--- WHAT TO PRODUCE ---
Below are the entries to work from; restate word for word the portion that opens with the line containing "let n := digits.length" and closes with the line containing "def pinSeal (fmt", keeping both.

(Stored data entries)
-- ==== Sys2Proof/Machine/CipherOps.lean ====
section
/-! DEFINITION. What the cipher and digest steps compute (04, 05). -/
namespace Sys2Proof.Machine

/-- What a finished step leaves: its status, its output, its completion auxiliary bytes, and the value written to a
receiving auxiliary area in host memory. -/
structure StepResult where
  status : Nat
  out : Bytes
  aux : Bytes
  ivOut : Bytes
deriving DecidableEq, Repr

/-- A step that completed with an output. -/
def StepResult.done (out : Bytes) : StepResult := { status := 0, out := out, aux := fillBytes 8 0, ivOut := [] }
/-- A step that failed. -/
def StepResult.fail (status : Nat) : StepResult := { status := status, out := [], aux := fillBytes 8 0, ivOut := [] }
/-- A compare: `DONE` with the pair (1,0), or `DONE_NEGATIVE` with (0,1) (04 R177, R182, R220). -/
def StepResult.compare (eq : Bool) : StepResult :=
  { status := if eq then 0 else 1, out := [], ivOut := [],
    aux := (if eq then [1, 0] else [0, 1]) ++ fillBytes 6 0 }

/-- What a step works on. -/
structure StepInput where
  desc : Desc
  src : Bytes
  aux : Bytes
  keyA : Bytes
  keyB : Bytes
  tenant : Nat
  /-- fixed field F (04 R187) -/
  fixed : Bytes
  /-- C drawn for the step -/
  counter : Nat
  /-- bytes drawn for the step -/
  drawn : Bytes
  /-- derived-key register of the step (04 R175) -/
  derived : Bytes
deriving DecidableEq, Repr

/-- F ‖ C, 12 bytes, big-endian (04 R186, R187). -/
def StepInput.fc (i : StepInput) : Bytes := i.fixed ++ beBytes 8 i.counter

/-- The nibbles of a byte string, high nibble first. -/
def nibbles (b : Bytes) : List Nat := b.flatMap fun x => [x.toNat / 16, x.toNat % 16]
/-- A byte string of nibbles. -/
def ofNibbles : List Nat → Bytes
  | a :: b :: r => BitVec.ofNat 8 (a * 16 + b) :: ofNibbles r
  | [a] => [BitVec.ofNat 8 (a * 16)]
  | [] => []

/-- Digits of a PAN field, none where it breaks Table 04-8 (04 R212, R214). -/
def panDigits (f : Bytes) : Option (List Nat) :=
  let n := byteAt f 0
  let d := nibbles (f.drop 2)
  if 12 ≤ n ∧ n ≤ 19 ∧ byteAt f 1 = 0 ∧ (d.take n).all (· < 10) ∧ (d.drop n).all (· == 15) then some (d.take n)
  else none

/-- PAN field of a format (04 Table 04-7): formats 0 and 3 take the 12 digits before the check digit, after zeros (log entry 74),
format 4 the length and all digits. -/
def panField (fmt : Nat) (d : List Nat) : Bytes :=
  if fmt = 4 then fitTo 16 (ofNibbles (((d.length - 12) :: d) ++ List.replicate (32 - d.length) 0))
  else if fmt = 1 then fillBytes 8 0
  else
    let x := (d.take (d.length - 1)).drop (d.length - 13)
    ofNibbles (List.replicate (16 - x.length) 0 ++ x)

/-- Decipher a PIN block and recover its PIN field (04 Table 04-7, R213). -/
def pinOpen (fmt : Nat) (k pan blk : Bytes) : Bytes :=
  if fmt = 4 then aesBlock false k (xorBytes (aesBlock false k blk) pan)
  else xorBytes (tdeaBlock false k blk) pan

/-- PIN digits of a PIN field, none where a check of Table 04-8 fails (04 R214). -/
def pinDigits (fmt : Nat) (f : Bytes) : Option (List Nat) :=
  let x := nibbles (f.take 8)
  let n := x.getD 1 0
  let digits := (x.drop 2).take n
  let fill := x.drop (2 + n)
  let fillOk := if fmt = 0 then fill.all (· == 15) else if fmt = 3 then fill.all (10 ≤ ·)
    else if fmt = 4 then fill.all (· == 10) else true
  if x.getD 0 0 = fmt ∧ 4 ≤ n ∧ n ≤ 12 ∧ digits.all (· < 10) ∧ fillOk then some digits else none

/-- Build a PIN field; random nibbles and bytes come from the 8 bytes drawn. A fill nibble of format 3 is 10 + r mod 6 for a drawn
nibble r (04 Table 04-7, R216; log entry 90). -/
def pinField (fmt : Nat) (digits : List Nat) (rnd : Bytes) : Bytes :=
  let n := digits.length
  let r := nibbles rnd
  let fill := (List.range (14 - n)).map fun i =>
    if fmt = 0 then 15 else if fmt = 4 then 10 else if fmt = 3 then 10 + r.getD i 0 % 6 else r.getD i 0
  ofNibbles ([fmt, n] ++ digits ++ fill) ++ (if fmt = 4 then fitTo 8 rnd else [])

/-- Encipher a PIN field (04 Table 04-7). -/
def pinSeal (fmt : Nat) (k pan f : Bytes) : Bytes :=
  if fmt = 4 then aesBlock true k (xorBytes (aesBlock true k f) pan) else tdeaBlock true k (xorBytes f pan)

/-- Whether a KSN counter obeys its rule (04 Table 04-10). -/
def ksnOk (aes : Bool) (ksn : Bytes) : Bool :=
  if aes then
    let c := slice ksn 8 4
    !allZero c && onesIn c ≤ 16
  else
    let c := ofBe (slice ksn 9 3) % 2097152
    c != 0 && onesIn (beBytes 3 c) ≤ 10

/-- Working key of a DUKPT step (04 R221, Table 04-10). The first two bytes of a TDEA-family KSN field are not tested
(DESIGN CHOICE, log entry 104). -/
def workingKey (d : Desc) (aes : Bool) (bdk ksn : Bytes) : Bytes :=
  let op := Desc.op d
  let pin := op = 0x0302 ∨ op = 0x0303
  if aes then
    fitTo 16 (dukptAes bdk ksn (if pin then 0x1000 else if op = 0x010E then 0x2000 else 0x2001))
  else
    let var := if pin then 0xFF else if op = 0x0205 ∨ op = 0x0207 then 0xFF00 else 0xFF000000
    fitTo 16 (dukptTdea bdk (ksn.drop 2) (beBytes 8 var))

/-- Whether the DUKPT family of a step is AES: format 4 and CMAC (04 R221). -/
def dukptAesFamily (d : Desc) : Bool :=
  Desc.op d == 0x010E || Desc.op d == 0x010F || ((Desc.op d == 0x0302 || Desc.op d == 0x0303) && Desc.fmt1 d == 4)

/-- KSN field of a DUKPT step (04 Table 04-2, Table 04-10). -/
def ksnField (d : Desc) (aux : Bytes) : Bytes := if Desc.op d = 0x0302 ∨ Desc.op d = 0x0303 then aux.drop 12 else aux.take 12

/-- Whether the KSN of a DUKPT step breaks its counter rule: the step ends with its first piece (04 R222). -/
def ksnBroken (d : Desc) (aux : Bytes) : Bool := Desc.dukpt d && !ksnOk (dukptAesFamily d) (ksnField d aux)

/-- What the derived-key register of a cipher step holds from its first piece on (04 R175, R221, R224). -/
def derivedKey (d : Desc) (bdk aux : Bytes) : Bytes :=
  if Desc.dukpt d && !ksnBroken d aux then workingKey d (dukptAesFamily d) bdk (ksnField d aux) else []

/-- Padding length that `AES_CBC_DEC_UNPAD` removes: the value of the last byte, 1 to 16; where it is not, the spec
states no length and it is a free value (log entry 12). -/
def unpadLen (p : Bytes) : Nat :=
  let n := (p.getLastD 0).toNat
  if 1 ≤ n ∧ n ≤ 16 then n else Config.freeUnpad p % 17

/-- A PIN translation or comparison (04 R213, R214, R217). -/
def runPin (i : StepInput) (keyA : Bytes) : StepResult :=
  let d := i.desc
  let f1 := Desc.fmt1 d
  let f2 := Desc.fmt2 d
  match panDigits (i.aux.take 12) with
  | none => .fail 0x1B
  | some pan =>
    let b1 := slice i.src 0 (pinLen f1)
    match pinDigits f1 (pinOpen f1 keyA (panField f1 pan) b1) with
    | none => .fail 0x1B
    | some pin =>
      if Desc.op d = 0x0302 then
        .done (pinSeal f2 i.keyB (panField f2 pan) (pinField f2 pin i.drawn))
      else
        match pinDigits f2 (pinOpen f2 i.keyB (panField f2 pan) (slice i.src (pinLen f1) (pinLen f2))) with
        | none => .fail 0x1B
        | some pin2 => .compare (pin == pin2)

/-- An FF1 step (04 R207 to R210), with β of R208 as its byte count b: a byte that is no symbol of the radix ends it with
`INPUT_RANGE`. -/
def runFf1 (i : StepInput) : StepResult :=
  let radix := Desc.radix i.desc
  let val := fun (b : Byte) =>
    let n := b.toNat
    if 48 ≤ n ∧ n ≤ 57 then some (n - 48) else if radix = 36 ∧ 65 ≤ n ∧ n ≤ 90 then some (n - 55) else none
  match i.src.mapM val with
  | none => .fail 0x17
  | some x =>
    let n := x.length
    let enc := Desc.op i.desc == 0x0300
    let y := ff1 enc i.keyA radix (ff1Beta radix n) i.aux x
    let sym := fun n => BitVec.ofNat 8 (if n % radix < 10 then n % radix + 48 else n % radix + 55)
    .done (fitTo i.src.length (y.map sym))

/-- A MAC step with the key it runs under (04 R218 to R220). -/
def runMac (i : StepInput) (k : Bytes) : StepResult :=
  let d := i.desc
  let op := Desc.op d
  let pad := Desc.opxF d 0 2
  let full := if op < 0x0200 then aesCmac k i.src
    else if op < 0x0206 then mac1 k pad i.src else mac3 k pad i.src
  let m := full.take (Desc.tlen d)
  if op % 2 = 0 then .done m
  else .compare (m == i.aux.drop (if Desc.dukpt d then 12 else 0))

/-- A cipher step whole (04). -/
def runCipher (i : StepInput) : StepResult :=
  let d := i.desc
  let op := Desc.op d
  let enc := aesBlock true i.keyA
  let dec := aesBlock false i.keyA
  let blocks := chunks 16 i.src
  let tb := chunks 8 i.src
  let iv := if Desc.civ d then i.aux.take 16 else i.drawn.take 16
  let withIv := fun (out : Bytes) => { StepResult.done out with ivOut := if Desc.civ d then [] else iv }
  let cAux := if Desc.civ d then fillBytes 8 0 else beBytes 8 i.counter
  if Desc.dukpt d then
    if ksnBroken d i.aux then .fail 0x17
    else if op = 0x0302 ∨ op = 0x0303 then runPin i i.derived else runMac i i.derived
  else if op = 0x0100 then .done (ecb enc blocks)
  else if op = 0x0101 then .done (ecb dec blocks)
  else if op = 0x0102 then withIv (cbcEnc enc iv blocks)
  else if op = 0x0103 then .done (cbcDec dec i.aux blocks)
  else if op = 0x0104 then withIv (cfbEnc enc iv blocks)
  else if op = 0x0105 then .done (cfbDec enc i.aux blocks)
  else if op = 0x0106 then withIv (ofb enc iv blocks)
  else if op = 0x0107 then
    let c0 := if Desc.civ d then i.aux.take 16 else i.fc ++ fillBytes 4 0
    { StepResult.done (ctrMode enc c0 blocks) with aux := cAux }
  else if op = 0x0108 then
    let n := if Desc.civ d then i.aux.take 12 else i.fc
    let aad := if Desc.civ d then i.aux.drop 12 else i.aux
    { StepResult.done (gcmSeal i.keyA n aad i.src (Desc.tlen d)) with aux := cAux }
  else if op = 0x010A then
    let n := if Desc.civ d then i.aux.take 12 else i.fc
    let aad := if Desc.civ d then i.aux.drop 12 else i.aux
    { StepResult.done (ccmSeal i.keyA n aad i.src (Desc.tlen d)) with aux := cAux }
  else if op = 0x0109 ∨ op = 0x010B then
    let n := i.src.length - Desc.tlen d
    let (p, good) := if op = 0x0109 then gcmOpen i.keyA (i.aux.take 12) (i.aux.drop 12) (i.src.take n) (i.src.drop n)
      else ccmOpen i.keyA (i.aux.take 12) (i.aux.drop 12) (i.src.take n) (i.src.drop n)
    if good then .done p else .fail 0x1A
  else if op = 0x010C ∨ op = 0x010D then
    .done (fitTo i.src.length (xts (op == 0x010C) i.keyA i.aux i.src))
  else if op = 0x0110 then
    let p := cbcDec dec i.aux blocks
    .done (p.take (p.length - unpadLen p))
  else if op = 0x0200 then .done (ecb (tdeaBlock true i.keyA) tb)
  else if op = 0x0201 then .done (ecb (tdeaBlock false i.keyA) tb)
  else if op = 0x0202 then
    let iv8 := if Desc.civ d then i.aux.take 8 else i.drawn.take 8
    { StepResult.done (cbcEnc (tdeaBlock true i.keyA) iv8 tb) with aux := if Desc.civ d then fillBytes 8 0 else iv8 }
  else if op = 0x0203 then .done (cbcDec (tdeaBlock false i.keyA) i.aux tb)
  else if op = 0x0300 ∨ op = 0x0301 then runFf1 i
  else if op = 0x0302 ∨ op = 0x0303 then runPin i i.keyA
  else runMac i i.keyA

/-! ### Digests -/

/-- A sealed blob opened under the tenant's digest state key: its count, its KEYED flag and its state; none where a
check of R246 fails. -/
def openBlob (f tenant : Nat) (key blob : Bytes) : Option (Nat × Bool × Bytes) :=
  let n := stateLen f
  let count := leAt blob 8 8
  let (st, good) := gcmOpen key (slice blob 16 12) (blob.take 32) (slice blob 32 n) (slice blob (32 + n) 16)
  if slice blob 0 4 = [0x54, 0x52, 0x48, 0x44] ∧ byteAt blob 4 = 1 ∧ leAt blob 28 4 = 0 ∧ byteAt blob 5 = f ∧
      byteAt blob 6 = tenant ∧ count % digestBlock f = 0 ∧ good then
    some (count, byteAt blob 7 % 2 == 1, st)
  else none

/-- What a resume step finds in its blob (05 R246). -/
def opened (d : Desc) (tenant : Nat) (key aux : Bytes) : Option (Nat × Bool × Bytes) :=
  let f := Desc.op d % 256
  if Desc.resume d then openBlob f tenant key (aux.take (blobLen f)) else some (0, false, [])

/-- Whether a resume step ends with its first piece: its blob does not open, or its m exceeds the largest (05 R236, R246). -/
def resumeBroken (d : Desc) (tenant : Nat) (key aux src : Bytes) : Bool :=
  Desc.resume d && (match opened d tenant key aux with
    | none => true
    | some x => decide (x.1 + src.length ≥ 2 ^ 61))

/-- A sealed blob (05 R243, R244, Table 05-4). -/
def sealBlob (f tenant count : Nat) (keyed : Bool) (key iv st : Bytes) : Bytes :=
  let head := [0x54, 0x52, 0x48, 0x44, 1] ++ leBytes 1 f ++ leBytes 1 tenant ++ [if keyed then 1 else 0] ++
    leBytes 8 count ++ fitTo 12 iv ++ fillBytes 4 0
  head ++ gcmSeal key (fitTo 12 iv) head (fitTo (stateLen f) st) 16

/-- A digest step whole (05 R234 to R249). `keyB` carries the tenant's digest state key, `keyA` the key of the pad
modifier. -/
def runDigest (i : StepInput) : StepResult :=
  let d := i.desc
  let f := Desc.op d % 256
  let e := Desc.dend d
  let blob := if Desc.resume d then blobLen f else 0
  match opened d i.tenant i.keyB i.aux with
  | none => .fail 0x17
  | some (count, keyed, st) =>
    let pre := if Desc.modf d = 0 then [] else keyPad f (Desc.modf d) i.keyA
    let msg := pre ++ i.src
    let m := count + msg.length
    let keyed := keyed || Desc.modf d != 0
    if m ≥ 2 ^ 61 then .fail 0x17
    else if e = 2 then
      let st' := digestFeed f (if Desc.resume d then st else digestInit f) msg
      { StepResult.done (sealBlob f i.tenant m keyed i.keyB i.drawn st') with aux := leBytes 8 m }
    else
      let len := if isShake (Desc.op d) then Desc.dstMax d else digestLen f
      let h := fitTo len (digestEnd f len (if Desc.resume d then st else digestInit f) count msg)
      if e = 1 then .compare (h.take (Desc.cmpLen d) == i.aux.drop blob) else .done h

end Sys2Proof.Machine
end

--- EXPECTED OUTPUT ---
  let n := digits.length
  let r := nibbles rnd
  let fill := (List.range (14 - n)).map fun i =>
    if fmt = 0 then 15 else if fmt = 4 then 10 else if fmt = 3 then 10 + r.getD i 0 % 6 else r.getD i 0
  ofNibbles ([fmt, n] ++ digits ++ fill) ++ (if fmt = 4 then fitTo 8 rnd else [])

/-- Encipher a PIN field (04 Table 04-7). -/
def pinSeal (fmt : Nat) (k pan f : Bytes) : Bytes :=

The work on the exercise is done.